What the exercise asks: In the entries below, find the line with "Small states -/" and print exactly every line from there up to and including the line with "with the issuing", with no other lines.

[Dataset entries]
◆ ◆ ◆ ◆

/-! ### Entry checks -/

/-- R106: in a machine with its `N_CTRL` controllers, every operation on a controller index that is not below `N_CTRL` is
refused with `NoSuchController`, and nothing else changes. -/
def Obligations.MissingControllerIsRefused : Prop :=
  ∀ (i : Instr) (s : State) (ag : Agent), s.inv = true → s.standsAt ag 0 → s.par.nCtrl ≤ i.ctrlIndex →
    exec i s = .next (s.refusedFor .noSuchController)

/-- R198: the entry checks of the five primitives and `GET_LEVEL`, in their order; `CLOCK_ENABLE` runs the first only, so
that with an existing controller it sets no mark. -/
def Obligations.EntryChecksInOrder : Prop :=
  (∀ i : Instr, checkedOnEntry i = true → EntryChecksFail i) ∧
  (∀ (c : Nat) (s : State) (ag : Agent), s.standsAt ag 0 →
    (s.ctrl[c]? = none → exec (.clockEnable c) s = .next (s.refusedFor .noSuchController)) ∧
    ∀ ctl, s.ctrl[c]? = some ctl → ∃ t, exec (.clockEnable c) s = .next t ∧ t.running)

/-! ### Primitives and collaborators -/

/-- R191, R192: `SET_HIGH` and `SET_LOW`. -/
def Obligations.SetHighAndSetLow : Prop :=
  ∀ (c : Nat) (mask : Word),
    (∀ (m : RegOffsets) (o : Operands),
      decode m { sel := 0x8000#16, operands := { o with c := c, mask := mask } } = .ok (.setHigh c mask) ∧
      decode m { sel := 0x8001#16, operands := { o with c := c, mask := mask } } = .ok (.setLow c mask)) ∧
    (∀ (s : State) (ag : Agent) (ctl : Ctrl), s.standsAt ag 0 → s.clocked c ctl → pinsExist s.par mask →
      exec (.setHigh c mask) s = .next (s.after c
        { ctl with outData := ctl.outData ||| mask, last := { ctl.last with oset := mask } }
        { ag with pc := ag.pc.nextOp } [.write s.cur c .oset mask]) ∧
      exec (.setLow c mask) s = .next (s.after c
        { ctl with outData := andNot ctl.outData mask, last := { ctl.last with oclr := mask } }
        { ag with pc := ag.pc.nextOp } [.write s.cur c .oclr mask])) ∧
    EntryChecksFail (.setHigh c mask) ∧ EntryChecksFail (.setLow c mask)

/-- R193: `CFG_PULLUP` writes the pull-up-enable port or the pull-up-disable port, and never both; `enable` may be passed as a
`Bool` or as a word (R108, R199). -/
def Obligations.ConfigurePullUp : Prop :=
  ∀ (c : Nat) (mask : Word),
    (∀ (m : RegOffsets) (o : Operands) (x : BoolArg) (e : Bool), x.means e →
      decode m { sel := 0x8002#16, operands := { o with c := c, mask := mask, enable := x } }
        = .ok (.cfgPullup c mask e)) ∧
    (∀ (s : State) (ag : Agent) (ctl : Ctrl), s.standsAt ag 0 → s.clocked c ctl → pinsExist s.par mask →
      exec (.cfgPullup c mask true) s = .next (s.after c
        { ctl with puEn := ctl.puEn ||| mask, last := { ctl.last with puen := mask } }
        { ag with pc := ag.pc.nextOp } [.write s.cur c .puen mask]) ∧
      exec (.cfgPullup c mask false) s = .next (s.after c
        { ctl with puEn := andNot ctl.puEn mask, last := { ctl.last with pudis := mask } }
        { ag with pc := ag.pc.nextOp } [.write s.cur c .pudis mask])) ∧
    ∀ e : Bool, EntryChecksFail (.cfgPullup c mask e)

◆ ◆ ◆ ◆

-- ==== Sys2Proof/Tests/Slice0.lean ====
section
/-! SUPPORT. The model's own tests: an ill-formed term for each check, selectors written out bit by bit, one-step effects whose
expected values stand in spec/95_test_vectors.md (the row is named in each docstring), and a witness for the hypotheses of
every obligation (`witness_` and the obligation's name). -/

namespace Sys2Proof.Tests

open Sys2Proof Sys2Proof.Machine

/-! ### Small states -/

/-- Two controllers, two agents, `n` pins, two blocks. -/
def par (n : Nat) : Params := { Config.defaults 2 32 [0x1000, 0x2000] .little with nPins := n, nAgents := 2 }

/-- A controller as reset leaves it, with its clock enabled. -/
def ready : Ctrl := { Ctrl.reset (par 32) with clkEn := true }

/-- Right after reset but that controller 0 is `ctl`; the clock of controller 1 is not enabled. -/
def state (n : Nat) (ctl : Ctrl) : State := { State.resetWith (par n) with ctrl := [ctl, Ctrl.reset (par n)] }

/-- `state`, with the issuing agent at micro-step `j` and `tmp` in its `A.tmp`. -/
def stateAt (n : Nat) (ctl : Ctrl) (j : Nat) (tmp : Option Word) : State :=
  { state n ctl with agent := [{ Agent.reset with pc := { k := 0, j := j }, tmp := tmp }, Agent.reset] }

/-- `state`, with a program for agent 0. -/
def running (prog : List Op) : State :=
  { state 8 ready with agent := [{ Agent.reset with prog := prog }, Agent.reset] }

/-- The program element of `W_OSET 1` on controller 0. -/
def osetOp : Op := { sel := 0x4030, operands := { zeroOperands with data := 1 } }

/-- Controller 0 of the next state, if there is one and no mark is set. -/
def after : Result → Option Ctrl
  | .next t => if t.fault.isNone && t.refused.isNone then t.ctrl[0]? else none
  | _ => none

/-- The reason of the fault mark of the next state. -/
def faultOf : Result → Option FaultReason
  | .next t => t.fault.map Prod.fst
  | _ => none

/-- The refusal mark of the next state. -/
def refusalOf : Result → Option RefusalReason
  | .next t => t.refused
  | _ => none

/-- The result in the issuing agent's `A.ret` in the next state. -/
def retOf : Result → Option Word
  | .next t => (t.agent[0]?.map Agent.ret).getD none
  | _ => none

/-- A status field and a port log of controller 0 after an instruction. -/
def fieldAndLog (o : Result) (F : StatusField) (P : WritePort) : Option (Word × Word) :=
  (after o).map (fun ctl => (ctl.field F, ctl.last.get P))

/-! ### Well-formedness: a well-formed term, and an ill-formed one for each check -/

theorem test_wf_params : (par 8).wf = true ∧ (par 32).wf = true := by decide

◆ ◆ ◆ ◆

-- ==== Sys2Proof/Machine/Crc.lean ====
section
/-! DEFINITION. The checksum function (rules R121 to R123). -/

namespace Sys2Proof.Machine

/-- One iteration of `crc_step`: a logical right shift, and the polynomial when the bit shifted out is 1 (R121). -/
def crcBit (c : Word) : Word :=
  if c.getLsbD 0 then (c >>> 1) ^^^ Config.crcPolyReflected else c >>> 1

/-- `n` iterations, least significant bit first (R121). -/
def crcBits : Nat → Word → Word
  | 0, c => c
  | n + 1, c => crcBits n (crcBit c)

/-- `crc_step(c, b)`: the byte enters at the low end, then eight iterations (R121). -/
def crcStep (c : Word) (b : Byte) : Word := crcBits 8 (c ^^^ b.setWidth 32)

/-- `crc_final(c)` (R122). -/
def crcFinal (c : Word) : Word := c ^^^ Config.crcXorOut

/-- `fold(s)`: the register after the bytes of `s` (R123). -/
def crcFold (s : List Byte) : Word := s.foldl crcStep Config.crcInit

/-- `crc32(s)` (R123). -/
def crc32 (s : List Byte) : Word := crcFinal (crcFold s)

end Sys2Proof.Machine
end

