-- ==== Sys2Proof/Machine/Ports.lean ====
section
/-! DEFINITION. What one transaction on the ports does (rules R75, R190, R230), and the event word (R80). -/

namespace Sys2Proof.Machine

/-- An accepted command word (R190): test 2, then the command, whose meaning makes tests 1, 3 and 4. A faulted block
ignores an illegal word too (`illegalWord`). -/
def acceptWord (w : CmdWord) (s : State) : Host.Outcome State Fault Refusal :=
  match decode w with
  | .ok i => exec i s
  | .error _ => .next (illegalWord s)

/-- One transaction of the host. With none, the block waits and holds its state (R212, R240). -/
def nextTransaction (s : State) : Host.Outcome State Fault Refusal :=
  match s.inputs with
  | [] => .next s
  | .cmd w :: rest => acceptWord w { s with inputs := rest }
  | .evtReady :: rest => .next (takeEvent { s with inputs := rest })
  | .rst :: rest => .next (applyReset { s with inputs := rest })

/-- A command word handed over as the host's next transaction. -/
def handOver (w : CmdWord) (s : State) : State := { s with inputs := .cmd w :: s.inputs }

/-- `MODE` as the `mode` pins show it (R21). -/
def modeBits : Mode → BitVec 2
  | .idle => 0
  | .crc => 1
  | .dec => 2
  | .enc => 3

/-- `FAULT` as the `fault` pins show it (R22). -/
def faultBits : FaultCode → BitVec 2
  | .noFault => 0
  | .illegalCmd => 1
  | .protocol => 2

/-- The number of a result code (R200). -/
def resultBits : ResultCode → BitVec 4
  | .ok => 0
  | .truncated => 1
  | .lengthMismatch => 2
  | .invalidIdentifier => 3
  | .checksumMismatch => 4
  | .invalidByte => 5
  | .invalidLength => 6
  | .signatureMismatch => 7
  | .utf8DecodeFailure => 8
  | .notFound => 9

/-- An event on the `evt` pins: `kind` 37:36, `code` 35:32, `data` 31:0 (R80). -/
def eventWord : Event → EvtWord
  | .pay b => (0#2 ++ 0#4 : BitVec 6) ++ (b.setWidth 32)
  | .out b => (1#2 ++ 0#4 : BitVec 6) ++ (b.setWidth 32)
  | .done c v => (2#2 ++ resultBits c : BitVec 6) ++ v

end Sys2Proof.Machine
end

◆ ◆ ◆ ◆

The completed task:
/-! ### Small states -/

/-- Two controllers, two agents, `n` pins, two blocks. -/
def par (n : Nat) : Params := { Config.defaults 2 32 [0x1000, 0x2000] .little with nPins := n, nAgents := 2 }

/-- A controller as reset leaves it, with its clock enabled. -/
def ready : Ctrl := { Ctrl.reset (par 32) with clkEn := true }

/-- Right after reset but that controller 0 is `ctl`; the clock of controller 1 is not enabled. -/
def state (n : Nat) (ctl : Ctrl) : State := { State.resetWith (par n) with ctrl := [ctl, Ctrl.reset (par n)] }

/-- `state`, with the issuing agent at micro-step `j` and `tmp` in its `A.tmp`. -/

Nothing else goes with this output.